Le crime d’un sadique
M. Cochefert a continué hier ses recherches pour découvrir l’auteur de l’assassinat de la rue Pierre-le-Grand.
Comme nous l’avons dit, le chef de la sureté ayant trouvé les armoires ouvertes avait conclu que le vol était le mobile, du crime. Si les obligations de la ville de Paris appartenant à la victime n’avaient pas été prises, c’est que l’assassin était un homme prudent et qu’il avait pensé fort justement qu’il n’aurait pu s’en défaire sans se dénoncer.
Mais ces hypothèses raisonnées ne se sont pas confirmées. Elles ont été détruites, hier, par la déposition de M. Tremplier, ingénieur civil, habitant Argent-sur-Sauldre (Cher).
M. Tremplier était l’ami intime de Marie-Joséphine Bigot. S’il venait rarement à Paris, il recevait souvent cette fille chez lui et était au, courant de ses habitudes. En correspondance suivie avec elle, il lui avait écrit plusieurs fois, ces jours-ci, et c’est lui qui, étonné de ne pas recevoir de réponse, était venu à Paris et avait incité la concierge à prévenir la police.

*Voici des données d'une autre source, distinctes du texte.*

-- ==== Sys2Proof/Laws/StoresMoved.lean ====
section
/-! SUPPORT. Buffered stores that move on: the core sees what it saw, and accesses stay what they were (spec/06_gelfort_core R180;
spec/10_ordering_coherence R267-R269). -/

namespace Sys2Proof.Laws

open Sys2Proof Sys2Proof.Machine

theorem core_storesOf (s t : State) (k j : Nat) : (storesOf s t k).core j =
    if k = j then { s.core k with sbuf := (t.core k).sbuf, mbuf := (t.core k).mbuf } else s.core j := core_setCore _ _ _ _

theorem storesMoved_refl (s : State) (k : Nat) : StoresMoved s s k := by
  refine ⟨⟨rfl, rfl, fun _ => stackTags_refl _, fun j => ⟨(s.core j).l1d, (s.core j).l1i, ?_⟩, fun _ _ => rfl⟩, fun _ => rfl, fun _ h => h⟩
  rw [core_storesOf]
  split
  · rename_i hj; subst hj; rfl
  · rfl

/-- The core's own part of such a change. -/
theorem storesMoved_core {s t : State} {k : Nat} (h : StoresMoved s t k) :
    ∃ d i, t.core k = { s.core k with sbuf := (t.core k).sbuf, mbuf := (t.core k).mbuf, l1d := d, l1i := i } := by
  obtain ⟨d, i, e⟩ := h.1.2.2.2.1 k
  rw [core_storesOf, if_pos rfl] at e
  exact ⟨d, i, e⟩

theorem storesMoved_trans {s t u : State} {k : Nat} (h : StoresMoved s t k) (g : StoresMoved t u k) : StoresMoved s u k := by
  have hu : CacheOnly (storesOf s u k) (storesOf t u k) := by
    obtain ⟨h1, h2, h3, h4, h5⟩ := h.1
    refine ⟨by unfold storesOf; rw [h1]; rfl, h2, h3, fun j => ?_, h5⟩
    obtain ⟨d, i, e⟩ := h4 j
    refine ⟨d, i, ?_⟩
    rw [core_storesOf] at e ⊢
    rw [core_storesOf]
    split at e
    · rename_i hj; subst hj
      rw [if_pos rfl, if_pos rfl, e]
    · rename_i hj
      rw [if_neg hj, if_neg hj]; exact e
  exact ⟨cacheOnly_trans hu g.1, fun x => (g.2.1 x).trans (h.2.1 x), fun l hx => h.2.2 l (g.2.2 l hx)⟩

/-- Accesses stay what they were. -/
theorem storesMoved_access {s t : State} {k : Nat} (h : StoresMoved s t k) : SameAccess s t :=
  have e1 := cacheOnly_boot h.1
  have e2 := cacheOnly_pwr h.1
  have e3 := cacheOnly_ptr h.1
  ⟨e1, e2, e3, h.2.2, h.1.2.2.1⟩

theorem storesMoved_plain {s t : State} {k : Nat} {kd : Acc} {a : Word} {n : Nat} (h : StoresMoved s t k) (hp : PlainAccess s k kd a n) :
    PlainAccess t k kd a n := by
  obtain ⟨⟨p1, p2, p3, p4, p5⟩, h2, h3, h4, h5⟩ := hp
  obtain ⟨d, i, e⟩ := storesMoved_core h
  refine ⟨⟨by rw [e]; exact p1, p2, p3, inMemory_keeps (storesMoved_access h) p4, accCheck_keeps (storesMoved_access h) _ _ _ p5⟩,
    by rw [e]; exact h2, by rw [e]; exact h3, ?_, ?_⟩
  · have := errInj_keeps h.1.2.2.2.2
    rw [this]
    exact h4
  · have := cacheOnly_upsets h.1
    rw [this]; exact h5

/-! ### Buffers stay well formed -/

theorem insert_mem {α : Type} (m : SMap α) (k : Nat) (v : α) (x : Nat × α) (h : x ∈ SMap.insert m k v) : x = (k, v) ∨ x ∈ m := by
  induction m with
  | nil => simpa [SMap.insert] using h
  | cons e m ih =>
    obtain ⟨i, w⟩ := e
    unfold SMap.insert at h
    split at h
    · simpa using h
    · split at h
      · rcases List.mem_cons.mp h with h | h
        · exact Or.inl h
        · exact Or.inr (List.mem_cons_of_mem _ h)
      · rcases List.mem_cons.mp h with h | h
        · exact Or.inr (by simp [h])
        · rcases ih h with h | h
          · exact Or.inl h
          · exact Or.inr (List.mem_cons_of_mem _ h)

theorem insert_rising {α : Type} (m : SMap α) (k : Nat) (v : α) (h : m.Pairwise (fun x y => x.1 < y.1)) :
    (SMap.insert m k v).Pairwise (fun x y => x.1 < y.1) := by
  induction m with
  | nil => simp [SMap.insert]
  | cons e m ih =>
    obtain ⟨i, w⟩ := e
    have h' := List.pairwise_cons.mp h
    unfold SMap.insert
    split
    · rename_i hk
      refine List.pairwise_cons.mpr ⟨fun y hy => ?_, h⟩
      rcases List.mem_cons.mp hy with rfl | hy
      · exact hk
      · exact lt_trans hk (h'.1 y hy)
    · split
      · rename_i hk; subst hk
        exact List.pairwise_cons.mpr ⟨h'.1, h'.2⟩
      · rename_i h1 h2
        refine List.pairwise_cons.mpr ⟨fun y hy => ?_, ih h'.2⟩
        rcases insert_mem m k v y hy with rfl | hy
        · show i < k
          omega
        · exact h'.1 y hy

/-- A merging buffer as stores leave it. -/
def MergeOk (ms : List MergeEnt) : Prop :=
  (ms.map MergeEnt.line).Nodup ∧
    ∀ e ∈ ms, e.bytes.Pairwise (fun x y => x.1 < y.1) ∧ (∀ b ∈ e.bytes, b.1 < 64) ∧ e.line * 64 + 64 ≤ 2 ^ 64
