-- ==== Sys2Proof/Tests/Slice0.lean ====
section
/-! SUPPORT. Tests: decoding of words written out from the formats, well-formedness, and for every statement with hypotheses a state that meets
them. Where a hypothesis rests on a free value (a signature, a serial number), the witness assumes that value. -/

namespace Sys2Proof.Tests
open Sys2Proof Sys2Proof.Machine

set_option Elab.async false

theorem test_idle : step State.reset = .next State.reset.tick := rfl

/-! ### Decoding (06 R161-R164; 07 R196, R197): words written out from the formats, 31:25, 24:20, 19:17, 16:12, 11:7, 6:1, 0 -/

/-- R, I, S, B, J and U formats (06 R163, R164). -/
theorem test_decode_integer :
    (gDecode 0b0000000_00010_000_00001_00011_000001_1).toOption = some (.add .add 3 1 2, 4) ∧
    (gDecode 0b0000001_00010_001_00001_00011_000001_1).toOption = some (.slt .sltu 3 1 2, 4) ∧
    (gDecode 0b0000010_00010_011_00001_00011_000001_1).toOption = some (.mul .mulhsu 3 1 2, 4) ∧
    (gDecode 0b0000010_00010_100_00001_00011_000001_1).toOption = some (.div .div 3 1 2, 4) ∧
    (gDecode 0b100000000001_000_00001_00011_000010_1).toOption = some (.alui .addi 3 1 0x801, 4) ∧
    (gDecode 0b0000_10_111111_110_00001_00011_000010_1).toOption = some (.alui .srai 3 1 63, 4) ∧
    (gDecode 0b000000000100_011_00001_00011_000100_1).toOption = some (.load .ld 3 1 4, 4) ∧
    (gDecode 0b000000000100_010_00001_00011_000101_1).toOption = some (.store .sw 3 1 4, 4) ∧
    (gDecode 0b111111111111_100_00001_00011_000110_1).toOption = some (.branch .bltu 1 3 0xFFF, 4) ∧
    (gDecode 0b10000000000000000001_00011_000111_1).toOption = some (.jal 3 0x80001, 4) ∧
    (gDecode 0b00000000000000000001_00011_001001_1).toOption = some (.lui 3 1, 4) := by decide +kernel

/-- Atomics, floating and fixed point, block and SYS (06 R164, R170, R175). -/
theorem test_decode_system :
    (gDecode 0b0001001_00010_011_00001_00011_001011_1).toOption = some (.cas true 3 1 2, 4) ∧
    (gDecode 0b000000000000_010_00000_00000_001100_1).toOption = some (.fenceDev, 4) ∧
    (gDecode 0b0010011_00010_111_00001_00011_001101_1).toOption = some (.fp .fdiv false 7 3 1 2, 4) ∧
    (gDecode 0b00100_1_1_00010_000_00001_00011_001110_1).toOption = some (.fma true true 0 3 1 2 4, 4) ∧
    (gDecode 0b000000010000_001_00001_00000_010010_1).toOption = some (.mtc 0x010 1, 4) ∧
    (gDecode 0b000000000010_101_00000_00000_010010_1).toOption = some (.eret, 4) ∧
    (gDecode 0).toOption = none := by decide +kernel

/-- The 16-bit formats, 15:11, 10:6, 5:1, 0 (06 R162). -/
theorem test_decode_short :
    (gDecode 0b00010_00011_00001_0).toOption = some (.cMv 3 2, 2) ∧ (gDecode 0b11111_00011_01000_0).toOption = some (.cAddi 3 31, 2) ∧
    (gDecode 0b1000000001_01110_0).toOption = some (.cJ 0x201, 2) ∧ (gDecode 0b0011_010_001_10000_0).toOption = some (.cLd false 1 2 3, 2) ∧
    (gDecode 0b000_111111_1_10100_0).toOption = some (.repN 63, 2) := by decide +kernel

M. Tremplier a fait savoir à M. Cochefert pourquoi les écrins de Marie Bigot étaient vides. Marie Bigot avait vendu naguère ces bijoux à une personne dont on connaît l’adresse.
Si l’assassin a pu s’emparer de quelque argent, ce serait pour faire croire à un assassinat motivé par le vol.
La vérité serait que Marie Bigot recevait des gens détraqués. On suppose que l’un d’eux l’aura assassinée et on va même jusqu’à se demander si cet individu ne serait pas également le meurtrier d’une fille Louise Lamier, assassinée en 1893, rue Saint-Lazare, dans des circonstances presque identiques. Détail bizarre Marie Bigot était l’amie de Louise Lamier.
Marie Bigot affichait des sentiments religieux et allait régulièrement, à la messe. On suppose que l’assassin connaissait cette particularité, car il est avéré qu’il a pris la peine de décrocher un crucifix que la victime avait suspendu au dessus de son lit et de le placer sur le lit même, pensant que le corps y serait étendu.
Les indices qui pourraient mettre sur la trace du coupable continuent à faire défaut.
Nous avons dit que Marie Bigot avait occupé 87, rue de Moscou, un appartement sous le nom de vicomtesse de Balagny. C’était alors une très jolie femme. Elle avait pour ami, nous a déclaré la concierge de l’immeuble, un secrétaire de légation, et fréquentait le Casino de Paris et les Folies-Bergère.
Marie Bigot a demeuré encore pendant plusieurs années, 9, rue Viollet-le-Duc. Elle s’était donnée, rue Viollet-le-Duc et rue Crétet, pour un professeur de langues étrangères et de piano.
Rue Crétet; on avait remarqué parmi ses amis un beau vieillard, officier de la Légion d’honneur, portant des favoris blancs, mais elle recevait aussi des jeunes gens.
La mère de Marie Bigot, veuve d’un employé supérieur de la Compagnie d’Orléans, habitait Orléans. Elle y est morte l’année dernière. C’est à Orléans que Marie Bigot a été élevée.